Ou je sors mon pistolet !
Ou encore
je sors mon Lüger
!
Mais à qui peut-on attribuer la paternité de cette citation ? Et quelle est
sa forme exacte ?
Baldur von Schirach dégainant son arme lors d'un meeting.
En avril 1933, à l'occasion de l'anniversaire d'Adolf Hitler[5],
fut jouée une pièce de théâtre intitulée Schlageter. Ce drame, rédigé
par l'auteur nazi Hanns Johst, était consacré à Albert Leo
Schageter. Né en août 1894 et vétéran de la première guerre mondiale, le
jeune homme milita activement contre l'occupation française de la Ruhr[6].

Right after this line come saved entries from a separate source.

/-- The standing part of a state. -/
def standing (s : State) : Standing where
  now := s.now
  pending := s.pending
  chans := s.chans
  power := s.power
  term := s.term
  store := s.store
  cause := s.link.postureCause
  roomIn := fun r => (roomOf s r).inSwitch
  awnIn := s.awn.inSwitch

/-- From `s` to `t` only evaluations have been made: the standing part stands, no report has left the queue, and no alert's latch
has been cleared. -/
structure Evaluates (s t : State) : Prop where
  same : standing t = standing s
  reports : Grows s t
  latch : ∀ a, (s.link.alerts.get a).latch = true → (t.link.alerts.get a).latch = true

theorem Evaluates.refl (s : State) : Evaluates s s := ⟨rfl, .of_link rfl, fun _ => id⟩

theorem Evaluates.trans {s t u : State} (h : Evaluates s t) (k : Evaluates t u) : Evaluates s u :=
  ⟨k.same.trans h.same, h.reports.trans k.reports, fun a l => k.latch a (h.latch a l)⟩

theorem Evaluates.of_link {s t : State} (same : standing t = standing s) (link : t.link = s.link) : Evaluates s t :=
  ⟨same, .of_link link, fun a l => by rwa [link]⟩

theorem Evaluates.foldl {α : Type} (f : State → α → State) (h : ∀ t a, Evaluates t (f t a)) (l : List α) (s : State) :
    Evaluates s (l.foldl f s) := by
  induction l generalizing s with
  | nil => exact .refl s
  | cons a l ih => exact (h s a).trans (ih _)

/-- Every channel is IDLE. -/
def AllIdle (s : State) : Prop := ∀ c, (chanOf s c).state = .idle

theorem AllIdle.not_running {s : State} (h : AllIdle s) (c : Ch) : isRunning s c = false := by simp [isRunning, h c]

theorem Evaluates.idle {s t : State} (h : Evaluates s t) (k : AllIdle s) : AllIdle t := fun c => by
  have chans : t.chans = s.chans := congrArg Standing.chans h.same
  rw [show chanOf t c = chanOf s c from congrArg (fun p : PerCh ChanRec => p.get c) chans]
  exact k c

theorem evaluates_refreshAlerts (s : State) : Evaluates s (refreshAlerts s) := by
  refine ⟨?_, (works_refreshAlerts (.refl s)).reports, fun a l => ?_⟩
  · rw [refreshAlerts_frame]
    rfl
  · rw [refreshAlerts_get, AlertRec.given, l, Bool.true_or]

theorem lineFaultEnds_of_idle {s : State} (h : AllIdle s) : lineFaultEnds s = s := by
  refine List.foldl_fixed' (fun r => ?_) allRooms
  split
  · exact terminate_of_not_running _ _ s (h.not_running _)
  · rfl

theorem brownAborts_of_idle {s : State} (h : AllIdle s) : brownAborts s = s := by
  refine List.foldl_fixed' (fun c => ?_) allChs
  split
  · rfl
  · exact terminate_of_not_running c _ s (h.not_running c)

theorem evaluates_stallSample (s : State) : Evaluates s (stallSample s) := by
  unfold stallSample
  split
  · extract_lets refs
    split
    · exact .of_link rfl rfl
    · extract_lets risen
      split
      · exact .of_link rfl rfl
      · exact .refl s
  · exact .of_link rfl rfl

theorem evaluates_scanLine {s : State} (h : AllIdle s) (reading : Nat) : Evaluates s (scanLine reading s) := by
  unfold scanLine
  extract_lets s1 s2
  have first : Evaluates s s1 := by
    simp only [s1]
    split <;> exact .of_link rfl rfl
  have second : Evaluates s s2 := first.trans (.of_link rfl rfl)
  clear_value s2
  refine Evaluates.trans ?_ (evaluates_stallSample _)
  split
  · have alerts := second.trans (evaluates_refreshAlerts s2)
    rw [lineFaultEnds_of_idle (alerts.idle h)]
    exact alerts
  · exact second

theorem evaluates_readSense (s : State) (d : Driver) : Evaluates s (readSense s d) := by
  rw [readSense_frame]
  exact .of_link rfl rfl

theorem evaluates_endStall (s : State) (r : Room) (e : Side) : Evaluates s (endStall s r e) := by
  refine .of_link ?_ rfl
  have rooms : ∀ q, (roomOf (endStall s r e) q).inSwitch = (roomOf s q).inSwitch := fun q => by
    unfold endStall modEnd
    by_cases n : q = r
    · rw [n, roomOf_modRoom_self]
    · rw [roomOf_modRoom_ne _ _ _ _ n]
  simp only [standing, rooms]
  rfl

theorem evaluates_scanCurrents (c : PerDriver Nat) (s : State) : Evaluates s (scanCurrents c s) := by
  unfold scanCurrents
  extract_lets s1 s2 s3 s4
  have second : Evaluates s s2 := by
    refine Evaluates.trans (t := s1) (.of_link rfl rfl) (.foldl _ (fun _ _ => ?_) allDrivers s1)
    exact .of_link rfl rfl
  have third : Evaluates s2 s3 :=
    .foldl _ (fun t r => (evaluates_endStall t r .endA).trans (evaluates_endStall _ r .endB)) allRooms s2
  clear_value s1 s2 s3
  have fourth : Evaluates s3 s4 := .of_link rfl rfl
  exact second.trans (third.trans (fourth.trans (.foldl _ evaluates_readSense allDrivers s4)))
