/-- The older entries that stay, and those removed (R28). -/
def pruneList (n : ChanSet) : List OpEntry → List OpEntry × List OpEntry
  | [] => ([], [])
  | e :: rest =>
    let kp := pruneList n rest
    if prunable n rest e then (kp.1, e :: kp.2) else (e :: kp.1, kp.2)

/-- Closes the records of removed entries in one state (R29, R207). -/
def closeAll (st : RecState) (es : List OpEntry) (s : State) : State :=
  es.foldl (fun s e => closeRecord e.record st none s) s

/-- Opens the record of an operation unless its kind is filtered, and gives its reference (R26, R205). -/
def openRecord (body : OpBody) (origin : Station) (s : State) : State × Option (Fin 32) :=
  if filtered body s then (s, none)
  else (writeRecord (operationRecord body origin s) s, some s.journal.next)

/-- Appends an operation: its record opens and a drive operation other than a flip prunes (R26, R28). -/
def appendOperation (body : OpBody) (origin : Station) (aff : ChanSet) (s : State) : State :=
  let opened := openRecord body origin s
  let entry : OpEntry :=
    { body := body, origin := origin, affected := aff, state := .waiting, asked := false,
      record := opened.2 }
  let older := opened.1.ops.list
  let kp := if body.isCapture || body.isFlip then (older, []) else pruneList aff older
  closeAll .superseded kp.2
    { opened.1 with ops := { opened.1.ops with list := kp.1 ++ [entry] } }

/-- Takes a delivered frame at the Sequencer: an operation, an OP_DROPPED record at a full list, or nothing
for an empty affected set (R26, R27). -/
def considerFrame (mark : Mark) (header : Byte) (m : Msg) (s : State) : State :=
  match operationOf mark m with
  | none => s
  | some body =>
    if affectedSet s body = 0 then s
    else if s.ops.list.length < Config.opCapacity then
      appendOperation body (headerOrigin header) (affectedSet s body) s
    else reportFault .opDropped header 0 0 0 s

/-- The head leaves the operation list, which withdraws a hold (R22, R91). -/
def leaveList (s : State) : State :=
  { s with ops := { s.ops with list := s.ops.list.tail }, link := s.link.withdrawHold }

/-- Changes the head entry. -/
def setHead (e : OpEntry) (s : State) : State :=
  { s with ops := { s.ops with list := e :: s.ops.list.tail } }

/-- A RECALL at the head asks for its slot: its fetch is issued and it becomes FETCHING, or it waits for the
fetch in flight (R31; log 17). -/
def askFetch (e : OpEntry) (level : Fin 256) (slot : Fin 128) (s : State) : State :=
  match s.store.fetch with
  | none => requestFetch (.recall level slot) (setHead { e with state := .fetching, asked := false } s)
  | some _ => setHead { e with asked := true } s

/-- Issues the fetch of a RECALL that waits at the head for the fetch path (R31, R87). -/
def issueWaitingRecall (s : State) : State :=
  match s.ops.list with
  | [] => s
  | e :: _ =>
    match e.body with
    | .recall l k => if e.asked then askFetch e l k s else s
    | _ => s

/-! ### The plan (R34–R37) -/

/-- Drive state of a MOVED channel after a plan gives it target t (R34). -/
def plannedDrive (x : Channel) (t : Bool) : Drive :=
  match x.drive with
  | .idle => if x.contact = t then .idle else .queued
  | .queued => if x.contact = t then .idle else .queued
  | .held _ _ => if x.contact = t then .idle else .held t .first
  | d => d

/-- The pending-move queue after a plan gives MOVED channel c target t (R34). -/
def plannedQueue (c : Chan) (x : Channel) (t : Bool) (q : List Move) : List Move :=
  match x.drive with
  | .idle => if x.contact = t then q else q ++ [⟨c, t, .first⟩]
  | .queued =>
    if x.contact = t then q.filter (fun m => decide (m.chan ≠ c))
    else q.map (fun m => if m.chan = c then ⟨c, t, .first⟩ else m)
  | _ => q

/-- A channel record after a plan gives it target t (R34); PLAIN channels are outside every affected set. -/
def plannedChannel (x : Channel) (t : Bool) : Channel :=
  match x.type with
  | .plain => x
  | .lit => { x with fault := false, registered := t }
  | .moved => { x with fault := false, registered := t, drive := plannedDrive x t }

/-- Treats one channel of the affected set (R34). -/
def planChannel (c : Chan) (t : Bool) (s : State) : State :=
  { s with
    channels := s.channels.set c (plannedChannel s.channels[c] t)
    drive := { s.drive with
      queue := if s.channels[c].type = .moved then plannedQueue c s.channels[c] t s.drive.queue
        else s.drive.queue } }

/-- Treats the channels of the affected set one after another, in ascending order (R34, R50). -/
def planAll (aff : ChanSet) (t : Chan → Bool) (cs : List Chan) (s : State) : State :=
  cs.foldl (fun s c => if aff.has c then planChannel c (t c) s else s) s

/-- Planned count: outstanding channels of the affected set (R37). -/
def plannedCount (aff : ChanSet) (s : State) : Nat :=
  countChans (fun c => s.channels[c].drive.outstanding && aff.has c)

/-- Carried count: outstanding channels outside the affected set (R36). -/
def carriedCount (aff : ChanSet) (s : State) : Nat :=
  countChans (fun c => s.channels[c].drive.outstanding && !aff.has c)

/-- The new operation after its plan: DRIVING with its counts while a channel is outstanding, else closed
CLOSED in the same event (R36). -/
def becomeDriving (e : OpEntry) (s : State) : State :=
  let k : Counts :=
    { Counts.zero with
      planned := BitVec.ofNat 16 (plannedCount e.affected s)
      carried := BitVec.ofNat 16 (carriedCount e.affected s) }
  if anyOutstanding s then
    { s with
      ops := { s.ops with
        driving := some { body := e.body, origin := e.origin, counts := k, record := e.record } }
      journal := s.journal.update e.record (fun r => { r with counts := k }) }
  else closeRecord e.record .closed none s

/-- The plan of the head entry `e` with targets `t`: the channels are treated, the speaking set is recomposed
once, the entry leaves the list, the operation that was DRIVING closes SUPERSEDED and the new one becomes
DRIVING or closes (R34–R36). -/
def plan (e : OpEntry) (t : Chan → Bool) (s : State) : State :=
  becomeDriving e (closeDriving .superseded (leaveList (recompose (planAll e.affected t (List.finRange 48) s))))
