-- ==== Sys2Proof/Machine/Sequence.lean ====
section
/-! DEFINITION. Meanings of the Operation Sequencer's commands: TAKE_UP_HEAD and STORING_CAPTURE_RETAKE. -/

namespace Sys2Proof.Machine

/-- The head is there to be taken up: WAITING, and not a RECALL that has asked for its fetch (R30, R31). -/
def headWaits (e : OpEntry) : Bool := decide (e.state = .waiting) && !e.asked

/-- Takes up a head entry, by its kind (R30). -/
def takeUp (e : OpEntry) (s : State) : State :=
  match e.body with
  | .recall l k => askFetch e l k s
  | .capture l k => takeCapture e l k s
  | b => plan e (targetOf s b) s

/-- TAKE_UP_HEAD (R30). -/
def execTakeUpHead (s : State) : Result :=
  .next
    (match s.ops.list with
    | [] => s
    | e :: _ => if headWaits e then takeUp e s else s)

/-- STORING_CAPTURE_RETAKE (R41): the STORING capture snapshots the registered state as it now stands. -/
def execStoringCaptureRetake (s : State) : Result :=
  .next
    (match s.ops.list with
    | [] => s
    | e :: _ =>
      match e.body, e.state with
      | .capture l k, .storing => takeCapture e l k s
      | _, _ => s)

end Sys2Proof.Machine
end

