/-- R136, R170: a press of TUTTI in RUN. Without a queued TUTTI of this station the inverse of the value before it
(that of the frame being sent, else the view's) is handed over; a queued one whose inverse is the value before
it is withdrawn; any other queued one is replaced by its inverse. (A re-send counts as carrying the view's value: the
model's choice, log 23. A piston held before the completion: log 36. Where the hand-over takes the link:
HandOverFollowsTheClass; log 15.) -/
def Obligations.TuttiPressInvertsTheExpectedValue : Prop :=
  ∀ (s : State) (i : Fin 32) (l : Link),
    s.view.mode = .run → pistonsSampled s = true → s.pistons.inputs[i].pressed = false →
    s.params.pistonFns[i] = .tutti →
    (queuedTutti s = none ∧ takenLink (.tutti (!tuttiBefore s)) s = some l
      ∨ (∃ v, queuedTutti s = some v ∧ tuttiBefore s = !v
          ∧ l = { s.link with txq := s.link.txq.filter (fun e => decide (e.cls ≠ .tutti)) })
      ∨ (∃ v, queuedTutti s = some v ∧ tuttiBefore s = v ∧ takenLink (.tutti (!v)) s = some l)) →
    exec (.pistonPress i) s = .next { s with
      link := l
      pistons := { s.pistons with inputs := s.pistons.inputs.set i { pressed := true, count := 0 } } }

/-- R124, R125, R133, R142: a release in RUN hands over SETTER 00h where the input's function is SET, and does nothing
else; a release in LISTEN or STARTING does nothing, and neither does a press in STARTING; a press in LISTEN is ignored
and journaled as DUPLICATE_ID with the input. (A piston held before the completion: log 36. Where the hand-over takes the
link: HandOverFollowsTheClass; log 15.) -/
def Obligations.ReleasesAndIgnoredPresses : Prop :=
  ∀ (s : State) (i : Fin 32), pistonsSampled s = true →
    let moved := fun p => s.pistons.inputs.set i { pressed := p, count := 0 }
    (s.pistons.inputs[i].pressed = true →
      (∀ l, s.view.mode = .run → s.params.pistonFns[i] = .set →
        takenLink (.setter false) s = some l →
        exec (.pistonRelease i) s = .next { s with
          link := l
          pistons := { s.pistons with inputs := moved false } })
      ∧ (s.view.mode ≠ .run ∨ s.params.pistonFns[i] ≠ .set →
        exec (.pistonRelease i) s = .next { s with pistons := { s.pistons with inputs := moved false } }))
    ∧ (s.pistons.inputs[i].pressed = false → s.view.mode = .starting →
      exec (.pistonPress i) s = .next { s with pistons := { s.pistons with inputs := moved true } })
    ∧ (s.pistons.inputs[i].pressed = false → s.view.mode = .listen →
      ∃ t, exec (.pistonPress i) s = .next t
        ∧ t = { s with
            pistons := { s.pistons with inputs := moved true }
            journal := t.journal
            ops := s.ops.dropRef s.journal.next
            store := s.store.dropRef s.journal.next }
        ∧ FaultJournaled .duplicateId 1 (byteOf i.val) 0 0 s t)

/-- R80, R81, R88, R138: LOCK at a LEVEL-role station in RUN with the setter armed inverts the view level's flag in
the lock table copy, and no other flag, and queues the write of its lock byte with the new value or marks it
deferred; without the role or the setter the press is ignored. (A piston held before the completion: log 36.) -/
def Obligations.LockPressInvertsTheFlag : Prop :=
  ∀ (s : State) (i : Fin 32),
    s.view.mode = .run → pistonsSampled s = true → s.pistons.inputs[i].pressed = false →
    s.params.pistonFns[i] = .lock →
    let pistons := { s.pistons with inputs := s.pistons.inputs.set i { pressed := true, count := 0 } }
    let n : Fin 32 := Fin.ofNat 32 (s.view.level.val / 8)
    (s.params.levelRole = true → s.view.setter = true →
      ∃ t, exec (.pistonPress i) s = .next t
        ∧ t = { s with pistons := pistons, store := t.store, journal := t.journal }
        ∧ (∀ l : Fin 256, locked t.store.lockCopy l =
            if l = s.view.level then !locked s.store.lockCopy l else locked s.store.lockCopy l)
        ∧ t.store = { s.store with
            lockCopy := t.store.lockCopy
            queue := t.store.queue
            lockMarks := t.store.lockMarks }
        ∧ (∀ q, enterQueue s.store.queue (.lockByte n) [lockByteOf t.store.lockCopy n] none = some q →
            t.store.queue = q ∧ t.store.lockMarks = s.store.lockMarks
              ∧ t.journal = s.journal.close (replacedCapture s.store.queue (.lockByte n)) .superseded none)
        ∧ (enterQueue s.store.queue (.lockByte n) [lockByteOf t.store.lockCopy n] none = none →
            t.store.queue = s.store.queue ∧ t.journal = s.journal
              ∧ ∀ m : Fin 32, t.store.lockMarks.getLsbD m.val
                  = (decide (m = n) || s.store.lockMarks.getLsbD m.val)))
    ∧ (s.params.levelRole = false ∨ s.view.setter = false →
      exec (.pistonPress i) s = .next { s with pistons := pistons })
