-- ==== Sys2Proof/Laws/Frames.lean ====
section
/-! SUPPORT. For each shared operation, all it can change: the operation equals its argument with the named fields
replaced. The lemmas that follow each one read the untouched fields off it. -/

namespace Sys2Proof.Machine

variable (s : State)

theorem tearWrite_frame (e : WriteEntry) :
    tearWrite e s =
      { s with
        memory := (tearWrite e s).memory
        torn := (tearWrite e s).torn } := rfl

@[simp] theorem tearWrite_pending (e : WriteEntry) : (tearWrite e s).pending = s.pending :=
  by rw [tearWrite_frame]
@[simp] theorem tearWrite_pins (e : WriteEntry) : (tearWrite e s).pins = s.pins :=
  by rw [tearWrite_frame]
@[simp] theorem tearWrite_params (e : WriteEntry) : (tearWrite e s).params = s.params :=
  by rw [tearWrite_frame]
@[simp] theorem tearWrite_channels (e : WriteEntry) : (tearWrite e s).channels = s.channels :=
  by rw [tearWrite_frame]
@[simp] theorem tearWrite_relay (e : WriteEntry) : (tearWrite e s).relay = s.relay :=
  by rw [tearWrite_frame]
@[simp] theorem tearWrite_ops (e : WriteEntry) : (tearWrite e s).ops = s.ops :=
  by rw [tearWrite_frame]
@[simp] theorem tearWrite_drive (e : WriteEntry) : (tearWrite e s).drive = s.drive :=
  by rw [tearWrite_frame]
@[simp] theorem tearWrite_store (e : WriteEntry) : (tearWrite e s).store = s.store :=
  by rw [tearWrite_frame]
@[simp] theorem tearWrite_link (e : WriteEntry) : (tearWrite e s).link = s.link :=
  by rw [tearWrite_frame]
@[simp] theorem tearWrite_view (e : WriteEntry) : (tearWrite e s).view = s.view :=
  by rw [tearWrite_frame]
@[simp] theorem tearWrite_journal (e : WriteEntry) : (tearWrite e s).journal = s.journal :=
  by rw [tearWrite_frame]
@[simp] theorem tearWrite_port (e : WriteEntry) : (tearWrite e s).port = s.port :=
  by rw [tearWrite_frame]

theorem reportFault_frame (k : FaultCode) (a b c d : Byte) :
    reportFault k a b c d s =
      { s with
        journal := (reportFault k a b c d s).journal
        ops := (reportFault k a b c d s).ops
        store := (reportFault k a b c d s).store } := rfl

@[simp] theorem reportFault_pending (k : FaultCode) (a b c d : Byte) : (reportFault k a b c d s).pending = s.pending :=
  by rw [reportFault_frame]
@[simp] theorem reportFault_pins (k : FaultCode) (a b c d : Byte) : (reportFault k a b c d s).pins = s.pins :=
  by rw [reportFault_frame]
@[simp] theorem reportFault_memory (k : FaultCode) (a b c d : Byte) : (reportFault k a b c d s).memory = s.memory :=
  by rw [reportFault_frame]
@[simp] theorem reportFault_params (k : FaultCode) (a b c d : Byte) : (reportFault k a b c d s).params = s.params :=
  by rw [reportFault_frame]
@[simp] theorem reportFault_channels (k : FaultCode) (a b c d : Byte) : (reportFault k a b c d s).channels = s.channels :=
  by rw [reportFault_frame]
@[simp] theorem reportFault_relay (k : FaultCode) (a b c d : Byte) : (reportFault k a b c d s).relay = s.relay :=
  by rw [reportFault_frame]
@[simp] theorem reportFault_drive (k : FaultCode) (a b c d : Byte) : (reportFault k a b c d s).drive = s.drive :=
  by rw [reportFault_frame]
@[simp] theorem reportFault_link (k : FaultCode) (a b c d : Byte) : (reportFault k a b c d s).link = s.link :=
  by rw [reportFault_frame]
@[simp] theorem reportFault_view (k : FaultCode) (a b c d : Byte) : (reportFault k a b c d s).view = s.view :=
  by rw [reportFault_frame]
@[simp] theorem reportFault_port (k : FaultCode) (a b c d : Byte) : (reportFault k a b c d s).port = s.port :=
  by rw [reportFault_frame]

theorem countDriving_frame (f : Counts → Counts) :
    countDriving f s =
      { s with
        ops := (countDriving f s).ops
        journal := (countDriving f s).journal } := rfl

@[simp] theorem countDriving_pending (f : Counts → Counts) : (countDriving f s).pending = s.pending :=
  by rw [countDriving_frame]
@[simp] theorem countDriving_pins (f : Counts → Counts) : (countDriving f s).pins = s.pins :=
  by rw [countDriving_frame]
@[simp] theorem countDriving_memory (f : Counts → Counts) : (countDriving f s).memory = s.memory :=
  by rw [countDriving_frame]
@[simp] theorem countDriving_params (f : Counts → Counts) : (countDriving f s).params = s.params :=
  by rw [countDriving_frame]
@[simp] theorem countDriving_channels (f : Counts → Counts) : (countDriving f s).channels = s.channels :=
  by rw [countDriving_frame]
@[simp] theorem countDriving_relay (f : Counts → Counts) : (countDriving f s).relay = s.relay :=
  by rw [countDriving_frame]
@[simp] theorem countDriving_drive (f : Counts → Counts) : (countDriving f s).drive = s.drive :=
  by rw [countDriving_frame]
@[simp] theorem countDriving_store (f : Counts → Counts) : (countDriving f s).store = s.store :=
  by rw [countDriving_frame]
@[simp] theorem countDriving_link (f : Counts → Counts) : (countDriving f s).link = s.link :=
  by rw [countDriving_frame]
@[simp] theorem countDriving_view (f : Counts → Counts) : (countDriving f s).view = s.view :=
  by rw [countDriving_frame]
@[simp] theorem countDriving_port (f : Counts → Counts) : (countDriving f s).port = s.port :=
  by rw [countDriving_frame]

theorem closeDriving_frame (st : RecState) :
    closeDriving st s =
      { s with
        ops := (closeDriving st s).ops
        journal := (closeDriving st s).journal } := rfl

Se livrant à plusieurs opérations de sabotage et accusé d'avoir tué un
espion français, Schlageter fut arrêté en avril 1923, puis condamné à mort
et exécuté le mois suivant.
La pièce débute au
lendemain de la Grande guerre, alors que Schlageter prépare un examen
universitaire avec son ami Friedrich Thiemann (ce dernier étant un
personnage imaginaire). Les deux hommes se demandent s'il est utile
d'étudier alors que leur patrie est privée de liberté. Thiemann, plus engagé
dans la lutte active, préfère se battre plutôt que d'étudier, affirmant
:
Wenn ich Kultur höre... entsichere ich meinen Browning !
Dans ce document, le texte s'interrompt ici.